A UK-based global bank has leveraged AI algorithms, including machine-learning models, to bolster its fraud-detection capabilities in securities settlements. These algorithms can analyse large volumes of data and identify real-time suspicious patterns and potential instances of fraud. As self-learning models, they keep themselves updated with the changing dynamics and patterns.
Data management is key
To effectively incorporate AI into their technology infrastructures, investment banks should carefully assess their data-management capabilities. This includes evaluating data quality, accessibility and security measures to ensure that AI algorithms can leverage reliable and comprehensive data for decision-making. The more reliable the data, the better the outcome. Logical models work better when the dataset is broad, reliable and accurate. In this information-heavy world, when the level of interpretability and relevancy of data increases, the suitability of AI increases.
Building iron walls for security
The exponential growth in security breaches propelled by hybrid working models (systems that are outside of secure networks), deep fakes and others has raised threats and calls for robust guardrails. Additionally, banks should prioritise robust cybersecurity measures to safeguard sensitive client and transaction information, given the increased reliance on technology and data-driven processes.

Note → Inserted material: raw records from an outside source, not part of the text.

-- ==== Sys2Proof/Machine/Copies.lean ====
section
/-! DEFINITION. Transfer instructions: the checks at issue (R406), copies, gathers, scatters, sends, gets and puts (R404 to
R412), PREF, FLUSHR, WAITG, TKTEST (R413 to R416), and the instructions of the stream controllers (R420, R421). -/

namespace Sys2Proof.Machine

/-! ## Operands (R404) -/

/-- An end as the instruction names it. -/
inductive XArg
  | h (n : Nat)
  | t (n : Nat)
  | net
  | none
  deriving DecidableEq, Repr

/-- A transfer instruction with its operands: `d` is the token, or the barrier binding of a COPYB. -/
structure XSpec where
  kind : XKind
  d : Reg
  g : Reg
  dst : XArg
  src : XArg
  idx : Option Nat := none
  clip : Bool := false
  row : Nat := 0
  mc : Option Nat := none

/-- An operand of the W64 forms: a tile when the bit is set. -/
def XArg.of (tile : Bool) (r : Reg) : XArg := if tile then .t r.toNat else .h r.toNat

def XArg.handles : XArg → List Nat
  | .h n => [n]
  | _ => []
def XArg.tiles : XArg → List Nat
  | .t n => [n]
  | _ => []

/-- Number of a handle operand, for stval. -/
def XArg.number : XArg → Nat
  | .h n => n
  | .t n => n
  | _ => 0

/-- The C32 forms: b the destination, h(b + 1) the source, h(b + 2) the index. -/
def XSpec.c32 (kind : XKind) (clip : Bool) (d g b : Reg) : XSpec :=
  { kind := kind, d := d, g := g, dst := .h b.toNat, src := .h (b.toNat + 1), clip := clip,
    idx := if kind.indexed then some (b.toNat + 2) else none }

/-- The W64 forms. -/
def XSpec.w64 (kind : XKind) (clip : Bool) (d g b c : Reg) (imm : BitVec 24) : XSpec :=
  { kind := kind, d := d, g := g, dst := .of (imm.getLsbD 7) b, src := .of (imm.getLsbD 8) c, clip := clip,
    row := (fld imm 0 7).toNat,
    idx := if kind.indexed then some (fld imm 10 4).toNat else none,
    mc := if imm.getLsbD 9 then some (fld imm 10 12).toNat else none }

/-! ## Building the transfer -/

/-- The members of a multicast group of an ASID, with the context of each; none when the group is not valid (R402, R410). -/
def State.groupMembers (s : State) (g asid : Nat) : Option (List (Nat × Nat)) :=
  match Store.find? s.disp.mcast g with
  | none => none
  | some (a, m) =>
    let qs := (List.range 640).filter m.getLsbD
    if a ≠ asid || qs.isEmpty then none else qs.mapM (fun q => (s.contextOn asid q).map (fun c => (q, c)))

/-- The stack of a physical HBM address, 0 to 7 in the package (R209). -/
def stackOf (pa : Nat) : Nat :=
  let o := pa % Config.dieBytes
  let c := natBits o 8 6 ^^^ natBits o 14 6 ^^^ natBits o 20 6
  2 * (pa / Config.dieBytes) + c / 32

/-- Is a stream controller in service (R255)? -/
def State.ladleServes (s : State) (k : Nat) : Bool := decide (Store.get 0 s.ladleDeaths k < 2)

/-- A controller of a stack for a transfer: any one of the eight that is in service, a free choice (R16, R420; log 108). -/
def State.chooseLadle (s : State) (stack : Nat) : Nat × State :=
  let ks := ((List.range 8).map (8 * stack + ·)).filter s.ladleServes
  let (f, s) := s.fresh64
  (ks.getD (f.toNat % max 1 ks.length) (8 * stack), s)

def State.chooseLadles (s : State) (ks : List Nat) : List Nat × State :=
  ks.foldl (fun (a : List Nat × State) k => let (l, s) := a.2.chooseLadle k; (a.1 ++ [l], s)) ([], s)

/-- The stacks that hold the lines of a subscription; with none, the first of the hart's die (R420). -/
def State.stacksOf (s : State) (t : Transfer) (h : Handle) : List Nat :=
  let acc : Access := if t.kind = .ldsub then .load else .store
  let l := (t.region.elems.filter h.inside).foldl (fun l x =>
    (s.occupied t.quad t.asid h x).foldl (fun l r =>
      (linePieces r.1 r.2 9).foldl (fun l p =>
        match s.engineTranslate t.quad t.asid acc p.1 with
        | .ok pl => if pl.kind = .hbm then insertNat l (stackOf pl.addr) else l
        | _ => l) l) l) []
  if l.isEmpty then [2 * dieOfQuad t.quad] else l

def State.xend (s : State) (desc : Word) (row : Nat) : XArg → XEnd
  | .h n => .handle (s.hgetN n)
  | .t n => .tile n row
  | .net => .remote (fld desc 16 48).toNat
  | .none => .absent

/-- The transfer that the instruction would issue, with what it samples (R407). -/
def XSpec.build (p : XSpec) (s : State) : Transfer :=
  let h := s.me
  let desc := if p.kind = .copyb then 0 else h.rx p.d
  let t : Transfer :=
    { id := 0, hart := s.cur, quad := quadOf s.cur, slot := h.slot, ctx := h.ctx, task := h.task,
      asid := (s.view s.cur false).asid, kind := p.kind, reg := p.d.toNat,
      bar := if p.kind = .copyb then h.bind p.d else {},
      ring := if p.kind.stream then h.ringBind ((fld desc 0 3).setWidth 5) else {},
      region := s.gget p.g, src := s.xend desc p.row p.src, dst := s.xend desc p.row p.dst,
      idx := match p.idx with | some n => s.hgetN n | none => 0,
      clip := p.clip, mc := p.mc, desc := desc, rmode := h.dev.rmode, seed := h.dev.srseed, tid := s.tid,
      clk := h.pts, target := quadOf s.cur }
  let fit (a : XArg) (f : Fmt) : List Nat :=
    match a with
    | .t n => (tileFit t.region n p.row f.bits).getD []
    | _ => []
  { t with
    tiles := fit p.dst t.dstFmt, stiles := fit p.src t.srcFmt,
    members := match p.mc with
      | some g => (s.groupMembers g t.asid).getD []
      | none => [(t.quad, t.ctx.getD 0)] }

/-! ## The checks of R406 -/

/-- stval of cause 30 for a region and a handle (R375). -/
def handleMismatch (g n : Nat) : Word := BitVec.ofNat 64 (g + n * 2 ^ 8)

/-- Step 2: the region's dimension count differs from a handle's. -/
def XSpec.dimsTrap (p : XSpec) (t : Transfer) : Option (Nat × Word) :=
  let one (e : XEnd) (a : XArg) : Option (Nat × Word) :=
    match e.handleOf with
    | some h => if h.dims ≠ t.region.d then some (30, handleMismatch p.g.toNat a.number) else none
    | none => none
  (one t.dst p.dst).orElse (fun _ => one t.src p.src)

/-- Step 3: an unbound binding, or one of the wrong role. -/
def XSpec.bindTrap (p : XSpec) (t : Transfer) : Option (Nat × Word) :=
  match p.kind with
  | .copyb => if t.bar.bound then none else some (48, BitVec.ofNat 64 p.d.toNat)
  | .ldsub | .lddrn =>
    let role := if p.kind = .ldsub then 0 else 1
    if t.ring.bound && (t.ring.role = role || t.ring.role = 2) then none else some (49, zx (fld t.desc 0 3))
  | _ => none

def XEnd.wf (e : XEnd) : Bool :=
  match e.handleOf with
  | some h => h.wf
  | none => true

/-- Is an end placed by steps 5 and 6: a well-formed handle? -/
def XEnd.placed (e : XEnd) : Option Handle := e.handleOf.filter (·.wf)

/-- What steps 5 and 6 place: an end that is not well formed takes no part, and with such an index nor does the end that it
leads to. -/
def Transfer.placeable (t : Transfer) : Transfer :=
  let bad := t.kind.indexed && !(Handle.ofLine t.idx).wf
  { t with
    src := if t.src.wf && !(bad && t.kind == .getx) then t.src else .absent,
    dst := if t.dst.wf && !(bad && t.kind == .putx) then t.dst else .absent,
    kind := if bad then .copy else t.kind }

/-- Steps 5 and 6: the exclusion list, the read window and the write window (R149, R477). -/
def State.outside (s : State) (t : Transfer) : Bool :=
  let t := t.placeable
  let w := s.me.win
  (match t.src.placed with
   | some h =>
     (!w.excl.isEmpty || w.rd.isSome) && (t.region.elems.filterMap (s.readsAt t)).any (fun y =>
       (s.occupied t.quad t.asid h y).any (fun r =>
         s.excluded r.1 r.2 (h.space == 3) || !s.inWindow w.rd r.1 r.2 (h.space == 3)))
   | none => false)
  || (match t.dst.placed with
   | some h =>
     w.wr.isSome && (t.region.elems.filterMap (s.takesAt t)).any (fun y =>
       (s.occupied t.quad t.asid h y).any (fun r => !s.inWindow w.wr r.1 r.2 (h.space == 3)))
   | none => false)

By leveraging the potential of AI and upgrading their technology infrastructures, investment banks can enhance operational efficiency, mitigate risks and facilitate their smooth transitions to a T+1 settlement cycle. However, it is essential to strike a balance between the benefits of AI and the need for human oversight and control to maintain transparency, accountability and compliance within the settlement process.
Banks are rapidly exploring ways to incorporate AI and machine learning into their services, aiming to capitalise on the anticipated cost takeout and revenue opportunities of approximately US$34 billion to US$43 billion in the financial sector by 2025, as stated in a Goldman Sachs report. Similarly, as reported by Goldman Sachs, US companies pursuing or enabling AI have outperformed the broader stock market this year so far.
Another large European bank has incorporated AI technologies into its post-trade processes, encompassing security settlements and focusing on achieving cost savings. It utilises AI algorithms to automate trade matching, reconciliation and collateral management. Through the application of advanced analytics and machine learning, its objective is to enhance operational efficiency, mitigate settlement risks and expedite overall processing speed, thereby driving cost-effective outcomes.
In conclusion, artificial intelligence and machine learning have the potential to greatly facilitate the seamless transition to a T+1 settlement cycle in the US. By leveraging AI technologies, investment banks can improve operational efficiencies, develop stable straight-through processes, improve anomaly-detection capabilities by scanning through large volumes of data in real-time and mitigate risks, ensuring a smooth transition. However, it is always important to strike a balance between AI-human co-existence and cooperation to optimise benefits while maintaining transparency, accountability and compliance. Overall, integrating AI and machine learning can significantly contribute to a seamless transition to T+1 settlement in the US, enhancing efficiency, reducing risks and advancing the financial-market industry.
As Gal Krubiner, chief executive officer of Pagaya Technologies, said, “Efficiency in the world is coming through technology, and the more we can get these tools into the different parts of the system, the more we can get a result that is a better outcome for all of us as a society.”